The tyrosine phosphatase 1B (PTP1B) acts as a key negative regulator of insulin receptor, and a plethora of studies confirmed that uncontrolled activity of this enzyme is one of the main causes that lead to IR (insulin resistance). According to this hypothesis, it has been demonstrated that the overexpression of PTP1B promotes IR in liver, muscle, adipose tissue, pancreas, and brain.

  • PTP1B
  • α-glucosidase
  • insulin signaling
  • drug discovery
  • type 2 diabetes

1. Introduction

Type 2 diabetes is a complex pathology characterized by hyperglycemia and metabolic abnormalities affecting different organs and tissues, such as liver, muscle, adipose tissue, and pancreas. To date, subjects affected by T2D can rely on several oral antihyperglycemic drugs showing different mechanisms of action to keep glycaemia under control. These drugs include: inhibitors of intestinal α-glucosidases, which delay intestinal absorption of glucose; metformin, which blocks hepatic gluconeogenesis; different types of secretagogues that stimulate the release of insulin from pancreatic β-cells; thiazolidinediones, which stimulate the storage of circulating fatty acids into adipocytes, thereby improving insulin sensitivity in several peripheral tissues; and the sodium/glucose cotransporter 2 (SGLT-2) inhibitors, which impair the re-uptake of glucose in the renal tubules [1]. The choice of the most appropriate hypoglycemic drug for a patient depends on several factors, such as the patient’s general condition, the presence of comorbidities, tolerance, and the patient’s response to the drug. Generally, most diabetic patients showing hyperglycemia without further pathological complications respond positively to single-drug based therapy ( Figure 1 ), experiencing a decrease of blood sugar levels and an improvement of their general conditions.

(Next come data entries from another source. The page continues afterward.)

-- ==== Sys2Proof/Safety.lean ====
section
/-! DEFINITION. What counts as a sound state, in the terms the statements use: the shape of the state, the canonical memory, the
pending stream as a run of the program (10_state R30), and the agreement of tags, slots and register status (10_state R24, R44;
40_engine_cycle R136, R137). -/

namespace Sys2Proof

/-- The operation of an instruction; the markers have none. -/
def Instr.opcode : Instr → Option Opcode
  | .add _ _ _ => some .add
  | .sub _ _ _ => some .sub
  | .nand _ _ _ => some .nand
  | .load _ _ _ => some .load
  | .store _ _ _ => some .store
  | .beq _ _ _ => some .beq
  | .rangeMarker _ => none
  | .malformedMarker _ => none

/-- The destination register of an instruction (40_engine_cycle R122). -/
def Instr.destReg : Instr → Option Nat
  | .add ra _ _ => some ra.toNat
  | .sub ra _ _ => some ra.toNat
  | .nand ra _ _ => some ra.toNat
  | .load ra _ _ => some ra.toNat
  | .store _ _ _ => none
  | .beq _ _ _ => none
  | .rangeMarker _ => none
  | .malformedMarker _ => none

/-- ADD, SUB, NAND and LOAD have a register result (10_state R22). -/
def Opcode.writesRegister : Opcode → Bool
  | .add => true
  | .sub => true
  | .nand => true
  | .load => true
  | .store => false
  | .beq => false

namespace Machine

/-- The register file, the register status table and the pools have the sizes of the configuration. -/
structure Engine.Sized {c : Config} (e : Engine c) : Prop where
  regs : e.x.length = c.nreg
  status : e.rst.length = c.nreg
  pools : ∀ p, (e.pools.get p).length = capOf c p

/-- Every cell of memory has an address below MEM_WORDS (20_memory R60). -/
def Memory.Within {w : Nat} (m : Memory w) (n : Nat) : Prop := ∀ cell ∈ m, cell.1 < n

/-- The memory is canonical and inside the address space. -/
structure Engine.MemoryOk {c : Config} (e : Engine c) : Prop where
  canonical : e.mem.wf = true
  within : Memory.Within e.mem c.memWords

/-- `N` is the program's length, and unless the engine has faulted the stream is `range(s, N)` for some `s` (10_state R30). -/
structure State.StreamOk (s : State) : Prop where
  sampled : s.eng.progLen = s.prog.length
  suffix : s.eng.status ≠ .faulted → ∃ k, s.eng.stream = streamFrom k s.eng.progLen

/-- Slot `k` of pool `p` is idle and every slot below it is busy (40_engine_cycle R119). -/
def Engine.LowestIdle {c : Config} (e : Engine c) (p : PoolId) (k : Nat) : Prop :=
  (e.pools.get p)[k]? = some none ∧ ∀ j < k, ∃ s, (e.pools.get p)[j]? = some (some s)

/-- Every slot of pool `p` is busy. -/
def Engine.Full {c : Config} (e : Engine c) (p : PoolId) : Prop := ∀ o ∈ e.pools.get p, o ≠ none

/-- Tags, slots and register status agree, as they do between cycles. -/
structure Engine.Coherent {c : Config} (e : Engine c) : Prop where
  /-- An operation is only in a pool that executes it (40_engine_cycle R116). -/
  slotPool : ∀ p k s, e.slot p k = some s → poolOf s.op = p
  /-- A slot has a destination exactly when its operation writes a register (R122). -/
  slotDest : ∀ p k s, e.slot p k = some s → s.dest.isSome = s.op.writesRegister
  /-- A destination is a register of the machine (30_encoding R90). -/
  destBound : ∀ p k s d, e.slot p k = some s → s.dest = some d → d < c.nreg
  /-- Sequence numbers come from the counter (10_state R31). -/
  seqBound : ∀ p k s, e.slot p k = some s → s.seq < e.seqNext
  /-- Two busy slots never share a sequence number (10_state R31). -/
  seqUnique : ∀ p k s p' k' s', e.slot p k = some s → e.slot p' k' = some s' → s.seq = s'.seq → p = p' ∧ k = k'
  /-- A waiting operand names an older busy slot with a destination (40_engine_cycle R136, R137). -/
  waitLive : ∀ p k s t, e.slot p k = some s → (s.oj = .wait t ∨ s.ok = .wait t) →
    ∃ s', e.slot t.pool t.slot = some s' ∧ s'.dest.isSome = true ∧ s'.seq < s.seq
  /-- A pending register names the most recently dispatched busy slot with that destination (10_state R24). -/
  pendingLive : ∀ r t, e.currentTag r = some t → ∃ s, e.slot t.pool t.slot = some s ∧ s.dest = some r ∧
    ∀ p k s', e.slot p k = some s' → s'.dest = some r → s'.seq ≤ s.seq
  /-- No slot is fresh between cycles, and a countdown never exceeds its latency (40_engine_cycle R120, R125, R134). -/
  settled : ∀ p k s, e.slot p k = some s → s.fresh = false ∧ s.cl ≤ latOf c s.op

/-- `fault` is recorded exactly in the Faulted state (10_state R33). -/
def Engine.FaultRecorded {c : Config} (e : Engine c) : Prop := e.fault.isSome = true ↔ e.status = .faulted

/-- In the Halted state nothing is pending and no slot is busy (40_engine_cycle R111). -/
def Engine.HaltedDrained {c : Config} (e : Engine c) : Prop := e.status = .halted → e.drained = true

/-- A sound state. The parts a fault leaves unspecified are asked of a state that has not faulted only (60_exceptions R242). -/
structure State.Inv (s : State) : Prop where
  sized : s.eng.Sized
  memory : s.eng.MemoryOk
  stream : s.StreamOk
  coherent : s.eng.status ≠ .faulted → s.eng.Coherent
  faults : s.eng.FaultRecorded
  halted : s.eng.HaltedDrained

/-- The busy slot `(p, k)` is the oldest of all busy slots (10_state R31). -/
def Engine.Oldest {c : Config} (e : Engine c) (p : PoolId) (k : Nat) (s : Slot c.xlen) : Prop :=
  e.slot p k = some s ∧ ∀ p' k' s', e.slot p' k' = some s' → s.seq ≤ s'.seq

/-- The `exactly when` of 10_state R24, read in both directions: a register is pending on a tag exactly when the tag names the
most recently dispatched busy slot with that destination. -/
def Engine.PendingExactly {c : Config} (e : Engine c) : Prop :=
  ∀ r t, e.currentTag r = some t ↔ ∃ s, e.slot t.pool t.slot = some s ∧ s.dest = some r ∧
    ∀ p k s', e.slot p k = some s' → s'.dest = some r → s'.seq ≤ s.seq

/-- A running machine that is not in reset and whose stream holds exactly the record at index `i`, with nothing in flight, every
register Ready, the sizes of a valid configuration, and `n` more cycles allowed by the guard. -/
structure State.Lone (s : State) (i n : Nat) : Prop where
  valid : s.cfg.Valid
  released : s.resetPin = false
  running : s.eng.status = .running
  sized : s.eng.Sized
  pending : s.eng.stream = [i]
  idle : s.eng.pools = idlePools s.cfg
  ready : ∀ r, s.eng.currentTag r = none
  allowed : ∀ m, s.cfg.maxCycles = some m → s.eng.cycle + n ≤ m

end Machine

end Sys2Proof
end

Figure 1. Antidiabetic strategy based on the mono-drug therapy: each antidiabetic drug is administered alone and works on a specific target.

However, many clinical studies showed that benefits obtained with this approach are transient, and in the medium to long term, patients experience a gradual rise in blood sugar and a worsening of general health conditions. In some cases, the up-scaling of drug dosage can allow regaining of the glycemic target, with the hope that, at the same time, no adverse effects related to high doses of the drug occur [2]. The failure of mono-drug therapy is mainly due to the inability of such drugs to replace physiological functions of insulin. Indeed, even if these drugs are able to compensate a specific metabolic defect, they unexpectedly induce severe unbalance in other metabolic pathways.

Very recently, Qi Pan and coworkers evaluated the antidiabetic activity of GLP-1-Fc-FGF21 on diabetic and obese mice models. This new dual targeting agonist, able to target both the GLP-1 and FGF21 ( Fibroblast growth factor 2) pathway, showed a potent antihyperglycemic activity and caused a marked weight loss, suppressing the appetite and reducing caloric intake. Together, these results suggested that GLP-1/FGF21 dual agonists possess all characteristics to become promising new drugs to fight diabetes and obesity [21][3].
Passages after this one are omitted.